++++ Extracted records

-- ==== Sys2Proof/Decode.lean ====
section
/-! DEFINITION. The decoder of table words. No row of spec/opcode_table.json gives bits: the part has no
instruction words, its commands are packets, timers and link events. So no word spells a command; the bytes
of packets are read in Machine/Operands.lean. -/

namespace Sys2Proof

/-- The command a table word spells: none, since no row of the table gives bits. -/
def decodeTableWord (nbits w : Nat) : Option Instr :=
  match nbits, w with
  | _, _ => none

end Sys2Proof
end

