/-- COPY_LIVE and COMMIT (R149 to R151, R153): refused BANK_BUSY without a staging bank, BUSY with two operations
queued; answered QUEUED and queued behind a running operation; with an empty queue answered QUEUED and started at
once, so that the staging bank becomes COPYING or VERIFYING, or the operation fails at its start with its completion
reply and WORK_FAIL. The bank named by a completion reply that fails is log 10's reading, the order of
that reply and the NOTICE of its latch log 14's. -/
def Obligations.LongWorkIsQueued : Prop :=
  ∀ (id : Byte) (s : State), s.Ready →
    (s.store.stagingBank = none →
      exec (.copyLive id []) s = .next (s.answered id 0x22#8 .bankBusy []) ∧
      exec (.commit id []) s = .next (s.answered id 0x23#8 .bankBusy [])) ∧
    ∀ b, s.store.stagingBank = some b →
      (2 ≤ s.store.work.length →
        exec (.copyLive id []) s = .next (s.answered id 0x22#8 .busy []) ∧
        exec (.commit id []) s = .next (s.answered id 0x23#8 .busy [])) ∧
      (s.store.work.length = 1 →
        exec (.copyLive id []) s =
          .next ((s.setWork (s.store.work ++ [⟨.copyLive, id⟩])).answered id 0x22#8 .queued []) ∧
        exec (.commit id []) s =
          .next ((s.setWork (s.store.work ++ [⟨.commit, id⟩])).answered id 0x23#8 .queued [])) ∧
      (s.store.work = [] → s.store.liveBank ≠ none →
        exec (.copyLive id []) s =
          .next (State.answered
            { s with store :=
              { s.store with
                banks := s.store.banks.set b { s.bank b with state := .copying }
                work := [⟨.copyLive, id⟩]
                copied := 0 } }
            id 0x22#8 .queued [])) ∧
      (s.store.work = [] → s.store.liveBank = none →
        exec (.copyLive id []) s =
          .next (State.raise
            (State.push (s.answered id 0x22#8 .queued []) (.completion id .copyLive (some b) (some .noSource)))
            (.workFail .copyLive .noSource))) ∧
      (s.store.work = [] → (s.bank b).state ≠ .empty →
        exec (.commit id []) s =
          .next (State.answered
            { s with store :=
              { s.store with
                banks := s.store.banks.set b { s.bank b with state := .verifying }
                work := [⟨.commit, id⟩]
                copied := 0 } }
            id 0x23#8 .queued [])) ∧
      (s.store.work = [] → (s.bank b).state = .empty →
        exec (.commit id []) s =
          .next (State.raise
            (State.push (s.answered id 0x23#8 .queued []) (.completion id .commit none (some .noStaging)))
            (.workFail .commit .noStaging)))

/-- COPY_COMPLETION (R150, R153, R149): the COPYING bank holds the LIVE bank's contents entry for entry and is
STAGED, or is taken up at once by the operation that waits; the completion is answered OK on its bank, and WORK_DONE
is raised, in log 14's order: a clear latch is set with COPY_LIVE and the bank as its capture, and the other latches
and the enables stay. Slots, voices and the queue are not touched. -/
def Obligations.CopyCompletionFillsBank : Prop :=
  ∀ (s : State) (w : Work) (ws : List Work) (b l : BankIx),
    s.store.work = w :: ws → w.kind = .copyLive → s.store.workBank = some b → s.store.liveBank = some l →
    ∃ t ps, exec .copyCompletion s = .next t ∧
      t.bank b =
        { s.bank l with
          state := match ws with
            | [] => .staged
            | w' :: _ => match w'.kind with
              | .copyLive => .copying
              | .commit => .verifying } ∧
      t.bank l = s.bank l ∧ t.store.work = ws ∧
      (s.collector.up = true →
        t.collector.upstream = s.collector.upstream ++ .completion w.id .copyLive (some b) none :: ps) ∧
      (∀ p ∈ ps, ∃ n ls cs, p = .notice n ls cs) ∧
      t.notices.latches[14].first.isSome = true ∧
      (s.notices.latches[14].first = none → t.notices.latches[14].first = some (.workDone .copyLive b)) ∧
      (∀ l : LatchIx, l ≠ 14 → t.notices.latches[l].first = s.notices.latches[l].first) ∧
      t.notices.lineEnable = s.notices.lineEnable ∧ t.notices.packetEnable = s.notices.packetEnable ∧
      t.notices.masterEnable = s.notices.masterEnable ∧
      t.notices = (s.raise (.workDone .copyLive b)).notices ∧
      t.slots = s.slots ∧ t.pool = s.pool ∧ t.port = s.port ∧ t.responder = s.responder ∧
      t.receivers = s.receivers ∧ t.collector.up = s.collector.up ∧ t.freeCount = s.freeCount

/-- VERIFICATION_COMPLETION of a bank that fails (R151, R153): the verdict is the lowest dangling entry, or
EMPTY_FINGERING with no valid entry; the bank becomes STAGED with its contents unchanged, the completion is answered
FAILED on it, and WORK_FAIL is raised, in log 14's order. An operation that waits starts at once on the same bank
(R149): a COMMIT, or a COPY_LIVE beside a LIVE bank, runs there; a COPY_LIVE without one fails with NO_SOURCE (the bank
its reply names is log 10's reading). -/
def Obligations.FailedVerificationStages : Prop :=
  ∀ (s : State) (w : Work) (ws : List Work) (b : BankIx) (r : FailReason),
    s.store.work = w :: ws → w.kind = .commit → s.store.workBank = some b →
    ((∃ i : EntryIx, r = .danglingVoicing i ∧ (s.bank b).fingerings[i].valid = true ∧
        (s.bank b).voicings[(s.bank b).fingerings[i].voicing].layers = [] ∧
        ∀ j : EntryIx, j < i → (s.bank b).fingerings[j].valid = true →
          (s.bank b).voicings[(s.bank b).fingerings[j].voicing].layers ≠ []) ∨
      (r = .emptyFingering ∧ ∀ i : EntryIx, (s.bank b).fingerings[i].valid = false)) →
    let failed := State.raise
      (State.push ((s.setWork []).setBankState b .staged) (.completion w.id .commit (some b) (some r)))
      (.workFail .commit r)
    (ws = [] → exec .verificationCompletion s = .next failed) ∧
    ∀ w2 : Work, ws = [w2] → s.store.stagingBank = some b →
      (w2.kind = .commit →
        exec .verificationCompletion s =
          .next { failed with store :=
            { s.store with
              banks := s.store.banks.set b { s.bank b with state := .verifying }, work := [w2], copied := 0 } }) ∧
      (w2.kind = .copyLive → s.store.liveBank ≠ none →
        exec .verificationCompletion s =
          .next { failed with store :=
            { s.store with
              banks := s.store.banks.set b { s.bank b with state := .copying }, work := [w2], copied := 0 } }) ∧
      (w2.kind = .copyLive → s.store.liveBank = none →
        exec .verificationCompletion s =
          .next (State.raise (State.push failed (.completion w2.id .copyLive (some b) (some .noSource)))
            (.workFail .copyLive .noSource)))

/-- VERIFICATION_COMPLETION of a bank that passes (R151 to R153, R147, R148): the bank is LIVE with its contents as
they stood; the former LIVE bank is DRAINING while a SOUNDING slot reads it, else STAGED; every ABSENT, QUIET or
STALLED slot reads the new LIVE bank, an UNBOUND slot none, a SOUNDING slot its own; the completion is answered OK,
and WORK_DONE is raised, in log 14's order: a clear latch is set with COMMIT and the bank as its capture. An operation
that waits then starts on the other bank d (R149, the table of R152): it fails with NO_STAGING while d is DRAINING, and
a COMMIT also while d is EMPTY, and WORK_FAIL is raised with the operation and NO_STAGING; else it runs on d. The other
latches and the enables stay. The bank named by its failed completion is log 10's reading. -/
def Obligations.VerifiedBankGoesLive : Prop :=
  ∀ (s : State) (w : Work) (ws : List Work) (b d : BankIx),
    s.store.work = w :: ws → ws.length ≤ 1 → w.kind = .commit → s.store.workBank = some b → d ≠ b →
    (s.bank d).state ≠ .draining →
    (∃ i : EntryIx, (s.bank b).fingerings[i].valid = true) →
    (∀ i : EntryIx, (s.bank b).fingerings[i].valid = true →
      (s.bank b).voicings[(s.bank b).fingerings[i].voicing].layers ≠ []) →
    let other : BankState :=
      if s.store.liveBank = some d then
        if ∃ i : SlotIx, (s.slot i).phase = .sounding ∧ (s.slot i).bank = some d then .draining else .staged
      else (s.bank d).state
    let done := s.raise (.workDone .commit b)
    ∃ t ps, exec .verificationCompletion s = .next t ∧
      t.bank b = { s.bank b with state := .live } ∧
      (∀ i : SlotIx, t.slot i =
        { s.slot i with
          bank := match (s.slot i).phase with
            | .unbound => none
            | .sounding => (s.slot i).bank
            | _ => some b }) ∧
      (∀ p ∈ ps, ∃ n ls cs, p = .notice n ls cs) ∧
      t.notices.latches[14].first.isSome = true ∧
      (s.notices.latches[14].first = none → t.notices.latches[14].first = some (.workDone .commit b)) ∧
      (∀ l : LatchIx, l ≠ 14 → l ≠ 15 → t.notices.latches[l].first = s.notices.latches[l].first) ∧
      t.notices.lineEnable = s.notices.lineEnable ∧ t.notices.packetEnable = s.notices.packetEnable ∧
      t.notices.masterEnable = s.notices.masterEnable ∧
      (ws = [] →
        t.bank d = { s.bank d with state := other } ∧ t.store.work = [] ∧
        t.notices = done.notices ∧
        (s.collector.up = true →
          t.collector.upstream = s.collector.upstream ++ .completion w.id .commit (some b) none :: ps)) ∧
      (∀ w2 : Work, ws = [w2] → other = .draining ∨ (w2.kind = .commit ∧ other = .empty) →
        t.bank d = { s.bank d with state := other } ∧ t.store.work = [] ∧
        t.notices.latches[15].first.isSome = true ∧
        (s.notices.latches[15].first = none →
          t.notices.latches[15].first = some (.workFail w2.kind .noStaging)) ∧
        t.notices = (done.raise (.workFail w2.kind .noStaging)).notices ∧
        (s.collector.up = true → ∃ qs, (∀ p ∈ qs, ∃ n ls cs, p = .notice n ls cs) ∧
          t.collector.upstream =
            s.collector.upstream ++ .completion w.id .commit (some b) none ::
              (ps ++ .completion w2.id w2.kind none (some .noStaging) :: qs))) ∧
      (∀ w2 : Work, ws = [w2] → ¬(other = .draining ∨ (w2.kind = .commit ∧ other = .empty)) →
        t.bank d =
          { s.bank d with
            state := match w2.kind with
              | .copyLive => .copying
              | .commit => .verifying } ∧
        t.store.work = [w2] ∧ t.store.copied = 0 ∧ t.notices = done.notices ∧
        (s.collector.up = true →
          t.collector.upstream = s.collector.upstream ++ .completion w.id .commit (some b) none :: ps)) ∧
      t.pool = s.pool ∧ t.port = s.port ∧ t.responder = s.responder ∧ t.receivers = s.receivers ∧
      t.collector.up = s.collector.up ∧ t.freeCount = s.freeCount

++++++++

### [Required work]
Reproduce the entries above exactly, starting at their first line and finishing with the line that contains "queued; answered QUEUED".

### [Response for this exercise]
-- ==== Sys2Proof/Decode.lean ====
section
/-! DEFINITION. The decoder of table words. No row of spec/opcode_table.json gives bits: the part has no
instruction words, its commands are packets, timers and link events. So no word spells a command; the bytes
of packets are read in Machine/Operands.lean. -/

namespace Sys2Proof

/-- The command a table word spells: none, since no row of the table gives bits. -/
def decodeTableWord (nbits w : Nat) : Option Instr :=
  match nbits, w with
  | _, _ => none

end Sys2Proof
end

/-- COPY_LIVE and COMMIT (R149 to R151, R153): refused BANK_BUSY without a staging bank, BUSY with two operations
queued; answered QUEUED and queued behind a running operation; with an empty queue answered QUEUED and started at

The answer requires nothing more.